/-- A group committed: its records take effect and its request goes on. -/
def State.commitGroup (s : State) (gid : Nat) (g : Group) : State :=
  let plan := match g.rid with
    | some rid => (match s.req? rid with | some r => (match r.wait with | .append pl => some (rid, r, pl) | _ => none) | none => none)
    | none => none
  let s := { s with flash := { s.flash with groups := s.flash.groups.erase gid } }
  let s := g.mus.foldl State.closeFor s
  let back := g.recs.countP (fun r => match r with
    | .map i _ _ _ _ false => plan.isNone && g.rid.isNone && (s.leaf i).tier != .flash && (s.leaf i).durable.isSome
    | _ => false)
  let s := g.recs.foldl (fun s r => s.applyRec g.recs plan.isSome r) s
  let s := s.bump F.TIER_WRITEBACKS_COUNT back
  let s := match plan, g.rid with
    | some (rid, r, pl), _ => s.finishPlan rid r { pl with sealedLeaves := planDurables g.recs pl.sealedLeaves }
    | none, some rid => (match s.req? rid with
      | some r => (match r.wait with | .journal _ st c => s.complete rid st c | _ => s)
      | none => s)
    | none, none => s
  s.reapBands

/-- JOURNAL_COMMIT of a group whose units are programmed: the journal unit of its end record and the rows close with it. -/
def effJournalCommit (s : State) (gid : Nat) : State :=
  match s.flash.groups.get? gid with
  | none => s
  | some g =>
    if !s.flashReadable || s.on F.FLASH_STATUS_PF || !s.anyCluster || g.pend != []
        || g.mus.any (fun pa => !(s.flash.mus.getD pa {}).done || !s.rowReady pa) then s
    else if s.flashState = 3 && s.journalFull then s
    else match s.writeJournal (journalMus gid g.recs) with
      | none => s
      | some s => s.commitGroup gid g

def execJournalCommit (e : Env) (group : Nat) (s : State) : Host.Outcome State Fault Refusal :=
  .next (effJournalCommit (s.enter e) group)

/-! ### Folding and collection (R305 to R307) -/

/-- Programmed units of a band that the map names, by leaf. -/
def State.validIn (s : State) (b : Band) : List (Nat × Nat × Nat) := s.namedMus.filter (fun x => b.blocks.contains (paKey x.1))

/-- The quarters of one leaf moved from a band to a native band, by a group of the device's own with conditional records. A
durable copy that reads as uncorrectable is not copied (R410). -/
def State.relocateLeaf (s : State) (b : Band) (i : Nat) : State :=
  let l := s.leaf i
  let qs := ((l.flashQuarters.mapIdx (fun q pa => (q, pa))).filter (fun x => b.blocks.contains (paKey x.2) && x.2 != mapZero && x.2 != mapNone
    && !s.flash.groups.any (fun g => g.2.recs.any (fun r => match r with | .map j q' _ _ _ true => j == i && q' == x.1 | _ => false))))
  if qs = [] then s
  else match l.durable with
    | none => s
    | some d =>
      if d.spoilt then
        if l.tier != .flash && !l.cur.toList.any Copy.spoilt then s.setLeaf i { l with dirtyMask := 15 } else s.poisonLeaf i
      else
        let avoid := (l.flashQuarters.mapIdx (fun q pa => (q, pa))).filterMap (fun x =>
          if x.2 = mapZero || x.2 = mapNone || qs.contains x then none else some (paCh x.2))
        let tags := qs.map (fun x => ({ leaf := i, quarter := x.1, seqNo := s.flash.journalSeq, gen := l.generation, reloc := true } : Mu))
        match s.place false 0 tags avoid 4 with
        | (some pas, s) =>
          let recs := (qs.zip pas).map (fun x => JRec.map i x.1.1 x.2 x.1.2 l.generation true)
          let s := (s.openGroup { recs := recs, mus := pas }).2
          (s.health (fun h => { h with relocMus := h.relocMus + pas.length })).issueNand
        | (none, s) => s

/-- Every valid unit of a band moved. -/
def State.relocateBand (s : State) (b : Band) : State :=
  (((s.validIn b).map (fun x => x.2.1)).eraseDups).foldl (fun s i => s.relocateLeaf b i) s

/-- Whether background work on flash runs: mounted, power good, on a Sapling cluster (R253, R316, R319). -/
def State.flashBusyOk (s : State) : Bool := s.flashWritable && !s.on F.FLASH_STATUS_PF && s.anyCluster

/-- FOLD: the oldest closed SLC band, while folding runs. -/
def effFold (s : State) : State :=
  let free := s.flash.slcTotal - s.bandsInUse true
  let fold := s.get F.FLASH_GC_CFG_FOLD
  let run := if s.flash.folding then free * 64 < 2 * fold * s.flash.slcTotal else free * 64 < fold * s.flash.slcTotal
  let s := { s with flash := { s.flash with folding := run && s.flashBusyOk } }
  if !s.flash.folding then s
  else
    let closed := s.flash.bands.filter (fun x => x.2.slc && x.2.kind == 0 && !x.2.isOpen && s.validIn x.2 != [])
    match (closed.mergeSort (fun x y => x.2.born ≤ y.2.born)).head? with
    | some (_, b) => s.relocateBand b
    | none => s.reapBands

def execFold (e : Env) (s : State) : Host.Outcome State Fault Refusal := .next (effFold (s.enter e))

/-- The number of ascending limits that a value has reached. -/
def bucketOf (limits : List Nat) (v : Nat) : Nat := limits.countP (· ≤ v)

/-- The retention bucket of a block (R314). -/
def State.retention (s : State) (b : Block) : Nat :=
  bucketOf ((List.range 7).map (fun i => fieldAt s.profile (48 + 4 * i) 4)) (s.mediaHour - b.programHour)

/-- Whether a band is collected before the greedy choice. -/
def State.urgent (s : State) (b : Band) : Bool :=
  b.blocks.any (fun k => (s.block k).relocate || s.retention (s.block k) ≥ prRefresh s.profile)

/-- GARBAGE_COLLECTION: a closed native band, one with a block to be relocated or refreshed first, else the one with the fewest
valid units. -/
def effGarbageCollection (s : State) : State :=
  let free := s.flash.natTotal - s.bandsInUse false
  let limit := if s.flash.collecting then s.get F.FLASH_GC_CFG_HIGH else s.get F.FLASH_GC_CFG_LOW
  let s := { s with flash := { s.flash with collecting := free * 1024 < limit * s.flash.natTotal && s.flashBusyOk } }
  let closed := s.flash.bands.filter (fun x => !x.2.slc && x.2.kind == 0 && !x.2.isOpen)
  let pick := match closed.find? (fun x => s.urgent x.2) with
    | some x => some x
    | none => if s.flash.collecting then
        (closed.mergeSort (fun x y => (s.validIn x.2).length ≤ (s.validIn y.2).length)).head?
      else none
  match pick with
  | some (_, b) => if s.flashBusyOk then (s.relocateBand b).reapBands else s
  | none => s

══════

▶ **ACTIVITY**
Taking the records above, retype every line from the one with "none => s.reapBands" down to the one with "let closed := s.flash.bands.filter (fun x => !x.2.slc", exactly and with nothing else.

▶ **OUTPUT FOR THIS EXERCISE**
    | none => s.reapBands

def execFold (e : Env) (s : State) : Host.Outcome State Fault Refusal := .next (effFold (s.enter e))

/-- The number of ascending limits that a value has reached. -/
def bucketOf (limits : List Nat) (v : Nat) : Nat := limits.countP (· ≤ v)

/-- The retention bucket of a block (R314). -/
def State.retention (s : State) (b : Block) : Nat :=
  bucketOf ((List.range 7).map (fun i => fieldAt s.profile (48 + 4 * i) 4)) (s.mediaHour - b.programHour)

/-- Whether a band is collected before the greedy choice. -/
def State.urgent (s : State) (b : Band) : Bool :=
  b.blocks.any (fun k => (s.block k).relocate || s.retention (s.block k) ≥ prRefresh s.profile)

/-- GARBAGE_COLLECTION: a closed native band, one with a block to be relocated or refreshed first, else the one with the fewest
valid units. -/
def effGarbageCollection (s : State) : State :=
  let free := s.flash.natTotal - s.bandsInUse false
  let limit := if s.flash.collecting then s.get F.FLASH_GC_CFG_HIGH else s.get F.FLASH_GC_CFG_LOW
  let s := { s with flash := { s.flash with collecting := free * 1024 < limit * s.flash.natTotal && s.flashBusyOk } }
  let closed := s.flash.bands.filter (fun x => !x.2.slc && x.2.kind == 0 && !x.2.isOpen)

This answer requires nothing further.